| Interesting read; I was playing with similar thoughts over my lunch break a couple of days ago. The base of my sample program [implemented in ruby] was based (in theory) of Proportional Betting "The Martingale" - http://www.bjmath.com/bjmath/progress/prog1.htm The game I picked was "Casino War" [ http://wizardofodds.com/games/casino-war/ ], as it was very quick to implement in a few lines of code. I selected the base rules as played in Garden City Casino [Bay Area] (50c drop per every $100), and came up with the following: Game/House Rules:
- 6 deck of cards.
- Played until 1/2 is gone.
- 50c drop for every $100 [Example: $200 bet costs $1, $300 $1.5.] Betting Rules: - Base Bet is always 1% of current wallet, at starting point - $10.
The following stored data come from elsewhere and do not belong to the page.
-- ==== Sys2Proof/Syntax.lean ====
section
/-! DEFINITION. The instructions as syntax: one constructor for each of the 28 instructions of spec 30_encoding.md R80, and
one for the unrecognized opcodes of R81. -/

namespace Sys2Proof

/-- The four general registers (10_state.md R21). -/
inductive Reg where
  | r0 | r1 | r2 | r3
deriving DecidableEq, Repr

/-- The two register pairs, P0 = R0:R1 and P1 = R2:R3 (10_state.md R25). -/
inductive Pair where
  | p0 | p1
deriving DecidableEq, Repr

/-- The number of a register, 0 to 3 (10_state.md R21). -/
def Reg.index : Reg → Nat
  | .r0 => 0
  | .r1 => 1
  | .r2 => 2
  | .r3 => 3

/-- The number of a pair, 0 or 1 (10_state.md R27). -/
def Pair.index : Pair → Nat
  | .p0 => 0
  | .p1 => 1

/-- An instruction with its operands. `offset14` is R77's field, `target15` R78's, `imm8` R75's, `imm16` R76's.
The opcode table's eight rows UNRECOGNIZED are one behaviour (R102), so they are one constructor that carries the opcode
byte the diagnostic reports. -/
inductive Instr where
  | nop
  | hlt
  | ldi (d : Reg) (imm8 : Byte)
  | ld (d : Reg) (offset14 : BitVec 14)
  | st (src : Reg) (offset14 : BitVec 14)
  | mov (d src : Reg)
  | add (d a b : Reg)
  | adc (d a b : Reg)
  | and (d a b : Reg)
  | jmp (target15 : BitVec 15)
  | out (r : Reg)
  | cpi (r : Reg) (imm8 : Byte)
  | beq (target15 : BitVec 15)
  | bgt (target15 : BitVec 15)
  | ldir (d a : Reg)
  | stir (src a : Reg)
  | ldirp (d : Reg) (p : Pair)
  | stirp (src : Reg) (p : Pair)
  | addiw (p : Pair) (imm16 : Word)
  | addi (d : Reg) (imm8 : Byte)
  | outp (p : Pair)
  | outa (r : Reg)
  | or (d a b : Reg)
  | not (d src : Reg)
  | xor (d a b : Reg)
  | blt (target15 : BitVec 15)
  | call (target15 : BitVec 15)
  | ret
  | unrecognized (op : Byte)
deriving DecidableEq, Repr

end Sys2Proof
end

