-- ==== Sys2Proof/Tests/Slice0.lean ====
section
/-! SUPPORT. The model's own tests: decoding of words written out from 30_encoding.md R72, single Steps on the vectors of
95_test_vectors.md, the smoke test of WellFormed, and a witness for each statement with hypotheses. -/

namespace Sys2Proof.Tests

open Sys2Proof.Machine

/-- The reset state with registers, F and some bytes of memory given as (address, bytes) runs. -/
def start (pc sp : Word) (x : RegFile) (f : Byte) (runs : List (Addr × List Byte)) : State :=
  { State.reset with
    pc := pc
    sp := sp
    regs := x
    f := f
    mem := runs.foldl (fun m r => Memory.load m r.1 r.2) [] }

/-- One Step answers a next state that passes a check. -/
def stepGives (s : State) (p : State → Bool) : Bool :=
  match step s with
  | .next t => p t
  | .fault _ => false
  | .refused _ => false

/-! ### WellFormed -/

theorem test_wf_refuses_unrecognized_with_a_real_opcode : (Instr.unrecognized 0x06#8).wf = false := by decide

theorem test_wf_accepts_unrecognized_in_the_gap : WellFormed (.unrecognized 0x1A#8) := by decide

/-! ### Decoding: words written out bit by bit from R72, some with the ignored bits set -/

theorem test_decode_machine_control :
    decode [0b00000000#8] = .ok (.nop, []) ∧ decode [0b00000001#8] = .ok (.hlt, []) ∧
    decode [0b00011111#8, 0x00#8] = .ok (.unrecognized 0x1F#8, [0x00#8]) ∧
    decode [0b00100010#8] = .ok (.unrecognized 0x22#8, []) := by decide

theorem test_decode_data_transfer :
    decode [0b00000010#8, 0b11111110#8, 0x55#8] = .ok (.ldi .r2 0x55#8, []) ∧
    decode [0b00000011#8, 0b01000001#8, 0x23#8] = .ok (.ld .r1 0x0123#14, []) ∧
    decode [0b00000100#8, 0b11111111#8, 0xFF#8] = .ok (.st .r3 0x3FFF#14, []) ∧
    decode [0b00000101#8, 0b11110100#8] = .ok (.mov .r1 .r0, []) := by decide

theorem test_decode_indirect :
    decode [0b00001110#8, 0b00001101#8] = .ok (.ldir .r3 .r1, []) ∧
    decode [0b00001111#8, 0b00000110#8] = .ok (.stir .r1 .r2, []) ∧
    decode [0b00010000#8, 0b11110001#8] = .ok (.ldirp .r3 .p1, []) ∧
    decode [0b00010001#8, 0b00110000#8] = .ok (.stirp .r3 .p0, []) := by decide

theorem test_decode_alu_registers :
    decode [0b00000110#8, 0b00100001#8] = .ok (.add .r2 .r0 .r1, []) ∧
    decode [0b00000111#8, 0b00100001#8] = .ok (.adc .r2 .r0 .r1, []) ∧
    decode [0b00001000#8, 0b00110110#8] = .ok (.and .r3 .r1 .r2, []) ∧
    decode [0b00010110#8, 0b00000001#8] = .ok (.or .r0 .r0 .r1, []) ∧
    decode [0b00011000#8, 0b00101010#8] = .ok (.xor .r2 .r2 .r2, []) ∧
    decode [0b00010111#8, 0b00111110#8] = .ok (.not .r3 .r2, []) := by decide

theorem test_decode_alu_immediates :
    decode [0b00001011#8, 0b00000001#8, 0x05#8] = .ok (.cpi .r1 0x05#8, []) ∧
    decode [0b00010011#8, 0b00000001#8, 0x01#8] = .ok (.addi .r1 0x01#8, []) ∧
    decode [0b00010010#8, 0b00000001#8, 0x12#8, 0x34#8] = .ok (.addiw .p1 0x1234#16, []) := by decide

theorem test_decode_control_transfer :
    decode [0b00001001#8, 0b11111111#8, 0xFF#8] = .ok (.jmp 0x7FFF#15, []) ∧
    decode [0b00001100#8, 0x00#8, 0x13#8] = .ok (.beq 0x0013#15, []) ∧
    decode [0b00001101#8, 0x01#8, 0x00#8] = .ok (.bgt 0x0100#15, []) ∧
    decode [0b00011001#8, 0x00#8, 0x40#8] = .ok (.blt 0x0040#15, []) ∧
    decode [0b00100000#8, 0x7F#8, 0xFF#8] = .ok (.call 0x7FFF#15, []) ∧
    decode [0b00100001#8] = .ok (.ret, []) := by decide

theorem test_decode_output :
    decode [0b00001010#8, 0b11111110#8] = .ok (.out .r2, []) ∧
    decode [0b00010100#8, 0b11111110#8] = .ok (.outp .p0, []) ∧
    decode [0b00010101#8, 0b00000011#8] = .ok (.outa .r3, []) := by decide

theorem test_decode_rejects_by_name :
    decode [] = .error .noOpcode ∧ decode [0x12#8, 0x00#8, 0x00#8] = .error (.truncated 0x12#8) := by decide

/-- 30_encoding.md R87's column of encodings. -/
theorem test_encode_words :
    encode (.st .r3 0x3FFF#14) = [0x04#8, 0xFF#8, 0xFF#8] ∧ encode (.ldirp .r2 .p0) = [0x10#8, 0x20#8] ∧
    encode (.not .r1 .r0) = [0x17#8, 0x10#8] ∧ encode (.addiw .p0 0x0010#16) = [0x12#8, 0x00#8, 0x00#8, 0x10#8] ∧
    encode (.call 0x000D#15) = [0x20#8, 0x00#8, 0x0D#8] := by decide

/-- The table's numbering: the first byte is bits 7 to 0. -/
theorem test_table_words :
    decodeTableWord 8 0x21 = some .ret ∧ decodeTableWord 16 0x2106 = some (.add .r2 .r0 .r1) ∧
    decodeTableWord 8 0x12 = some (.addiw .p0 0x0000#16) ∧
    decodeTableWord 32 0x10000112 = some (.addiw .p1 0x0010#16) ∧
    decodeTableWord 8 0x80 = some (.unrecognized 0x80#8) := by decide

theorem test_fetch_word_runs :
    stepGives (State.reset.withFetchWord 24 0x7F0202) (fun t => t.getReg .r2 == 0x7F#8 && t.pc == 0x0003#16) = true := by
  decide

/-! ### Fetch, reset and the run state -/

/-- 95_test_vectors.md 2.1, "Fetch wraps". -/
theorem test_fetch_wraps :
    stepGives (start 0xFFFF#16 0xFE00#16 ⟨0, 0, 0, 0⟩ 0 [(0xFFFF#16, [0x02#8, 0x01#8, 0x77#8])])
      (fun t => t.getReg .r1 == 0x77#8 && t.pc == 0x0002#16) = true := by decide

/-- 2.2, W6. -/
theorem test_hlt_halts :
    stepGives (start 0x0020#16 0xFE00#16 ⟨1, 2, 3, 4⟩ 0x09#8 [(0x0020#16, [0x01#8])])
      (fun t => t.halted && t.pc == 0x0021#16 && t.f == 0x09#8 && t.getReg .r3 == 4#8) = true := by decide

theorem test_nop_at_the_top :
    stepGives (start 0xFFFF#16 0xFE00#16 ⟨0, 0, 0, 0⟩ 0 []) (fun t => t.pc == 0x0000#16 && !t.halted) = true := by decide

/-- W7. -/
theorem test_unrecognized_reports :
    stepGives (start 0#16 0xFE00#16 ⟨0, 0, 0, 0⟩ 0 [(0#16, [0xFF#8])])
      (fun t => t.halted && t.pc == 0x0001#16 && t.diag == [.unknownOpcode 0xFF#8]) = true := by decide

/-- 10_state.md R42. -/
theorem test_halted_core_stands_still : step { State.reset with halted := true } = .fault .halted := by
  simp

/-- 2.7. -/
theorem test_reset_keeps_memory :
    (State.applyReset { start 5#16 1#16 ⟨1, 2, 3, 4⟩ 0xFF#8 [(0x9244#16, [0xAB#8])] with halted := true }).memRead
      0x9244#16 = 0xAB#8 := by decide

/-- 2.7: a program of 65537 bytes is refused. -/
theorem test_boot_refuses_overlong :
    boot [] (List.replicate 65537 0x00#8) = .refused .programTooLong := by
  rw [boot, if_pos (by rw [List.length_replicate]; omega)]

/-- W10. -/
theorem test_pair_is_high_low :
    (start 0#16 0#16 ⟨0x12#8, 0x34#8, 0, 0⟩ 0 []).getPair .p0 = 0x1234#16 := by decide

/-- Memory stays canonical: writing what an unlisted address reads as removes the cell. -/
theorem test_memory_canonical :
    Memory.write (Memory.write (Memory.write [] 9#16 1#8) 3#16 2#8) 9#16 0#8 = [(3, 2#8)] := by decide

/-! ### Data transfer (2.4) -/

theorem test_ld_top_of_range :
    stepGives (start 0#16 0xFE00#16 ⟨0, 0, 0, 0⟩ 0 [(0#16, [0x03#8, 0xFF#8, 0xFF#8]), (0xBFFF#16, [0x22#8])])
      (fun t => t.getReg .r3 == 0x22#8) = true := by decide

theorem test_st_top_of_range :
    stepGives (start 0#16 0xFE00#16 ⟨0, 0, 0, 0x99#8⟩ 0 [(0#16, [0x04#8, 0xFF#8, 0xFF#8])])
      (fun t => t.memRead 0xBFFF#16 == 0x99#8) = true := by decide

theorem test_mov_ignores_high_nibble :
    stepGives (start 0#16 0xFE00#16 ⟨0x9C#8, 0, 0, 0⟩ 0 [(0#16, [0x05#8, 0xF4#8])])
      (fun t => t.getReg .r1 == 0x9C#8 && t.pc == 0x0002#16) = true := by decide

theorem test_ldir_uses_old_address_register :
    stepGives (start 0#16 0xFE00#16 ⟨0x10#8, 0, 0, 0⟩ 0 [(0#16, [0x0E#8, 0x00#8]), (0x8010#16, [0xC3#8])])
      (fun t => t.getReg .r0 == 0xC3#8) = true := by decide

theorem test_stir_stores_source_not_address :
    stepGives (start 0#16 0xFE00#16 ⟨0, 0xAA#8, 0, 0⟩ 0 [(0#16, [0x0F#8, 0x06#8])])
      (fun t => t.memRead 0x8000#16 == 0xAA#8) = true := by decide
- If the proportional bet can not be covered by wallet, the round is surrendered and the player waits until re-shuffle. [Example: Lost up to $500, next bet is $1000, wallet has $700, game ends/waits and the player accepts a loss of $300.]
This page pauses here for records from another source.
-- ==== Sys2Proof/Machine/Parameters.lean ====
section
/-! DEFINITION. The values the model's arguments have after reset (00_scope.md R6): the spec's decided defaults, which are its
decisions D4, D5, D7, D12, D16, D20 and D21, marked there as general knowledge (log entry 21), and the OPEN ones as free values.
Every definition takes them from the state's `cfg` (log entry 27). -/

namespace Sys2Proof.Machine

/-- Row 0 of `RS_PARITY` (R188). -/
def rsParityRow0 : List Byte :=
  [0x1C, 0x34, 0xCE, 0x9C, 0x87, 0xEB, 0xC5, 0x95, 0xB1, 0x51, 0xE9, 0xEE, 0x76, 0xA0, 0x1E, 0x69, 0x50, 0x22, 0xCF, 0xA9]
    ++ [0xAB, 0x0C, 0x15, 0xE1, 0x74, 0x1F, 0x11, 0xE5, 0xA5, 0x01, 0xC1, 0xBD, 0x1A, 0x84, 0xBA, 0x33, 0xE7, 0x10, 0xC6, 0x27]

/-- Row 1 of `RS_PARITY` (R188). -/
def rsParityRow1 : List Byte :=
  [0x34, 0x1C, 0x9C, 0xCE, 0xEB, 0x87, 0x95, 0xC5, 0x51, 0xB1, 0xEE, 0xE9, 0xA0, 0x76, 0x69, 0x1E, 0x22, 0x50, 0xA9, 0xCF]
    ++ [0x0C, 0xAB, 0xE1, 0x15, 0x1F, 0x74, 0xE5, 0x11, 0x01, 0xA5, 0xBD, 0xC1, 0x84, 0x1A, 0x33, 0xBA, 0x10, 0xE7, 0x27, 0xC6]

/-- Row 2 of `RS_PARITY` (R188). -/
def rsParityRow2 : List Byte :=
  [0xCE, 0x9C, 0x1C, 0x34, 0xC5, 0x95, 0x87, 0xEB, 0xE9, 0xEE, 0xB1, 0x51, 0x1E, 0x69, 0x76, 0xA0, 0xCF, 0xA9, 0x50, 0x22]
    ++ [0x15, 0xE1, 0xAB, 0x0C, 0x11, 0xE5, 0x74, 0x1F, 0xC1, 0xBD, 0xA5, 0x01, 0xBA, 0x33, 0x1A, 0x84, 0xC6, 0x27, 0xE7, 0x10]

/-- The ten bandwidths with their codes, in the source's order (R77). -/
def bwCodes : List (BitVec 32 × BitVec 4) :=
  [(7800, 0), (10400, 1), (15600, 2), (20800, 3), (31250, 4), (41700, 5), (62500, 6), (125000, 7), (250000, 8), (500000, 9)]

/-- The decided defaults of R6. The codes of the modes are 0 to 7 in the source's order (R75). -/
def Decided.standard : Decided where
  gfPoly := 0x11D
  gfGen := 0x02
  rsParityRows := [rsParityRow0, rsParityRow1, rsParityRow2]
  crcPolyReflected := 0x8C
  crcInit := 0x00
  crcXorOut := 0x00
  bwTable := bwCodes
  modeCodes := ⟨0, 1, 2, 3, 4, 5, 6, 7⟩
  modeLoraBit := 0x80
  irqRxTimeout := 0x80
  irqRxDone := 0x40
  irqCrcErr := 0x20
  irqTxDone := 0x08
  dioMapRxDone := 0x00
  dioMapTxDone := 0x40
  regFifo := 0x00

/-- The parameters as R6 leaves them: the decided defaults, the OPEN ones free, the three bounds unbounded. -/
def standardConfig : Config where
  toDecided := Decided.standard
  pileupLimit := Config.openPileupLimitLessOne + 1
  lnaGainByte := Config.openLnaGainByte
  txPowerByte := Config.openTxPowerByte
  syncPollMax := none
  irqQueueDepth := none
  rxbufCap := none

end Sys2Proof.Machine
end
- Bets are doubled on loss as defined in the Proportional betting link. Here's my data, though I believe something is wrong due to its results: - I ran the initial program, as is, expecting the player to play one round every day for 10 years.
- Losses and earnings were added together.
- The average win % went to 58.4%.
- The average cash win [the times the player didn't go bankrupt] was $1590.
- Max loss [consecutive] cash $2980. [Bankroll covered over multiple sessions] * A key point here is the average cash win. It was highly consistent and never below 1500. I then added a factor that stated in the software: - If winnings are at $1500, the player stops, takes the winnings and waits for a re-shuffle. * Win percentage went up to 64.8% ! If anyone is interested, I'd be happy to share/pastebin the code or similar. Overall, due to the percentages I'm assuming something is wrong with my assumptions/gameplay, but so far an interesting experiment. [Edited for clarity on betting strategy] |
IIRC, a martingale strategy will eventually destroy you because it requires an exponentially sustainable bankroll to maintain the same risk of ruin.
Also, 3,650 hands is far too small of a sample size for a game with such a small edge and you are probably just witnessing positive variance. See where the law of large numbers leads you and run your simulation for 500,000 hands.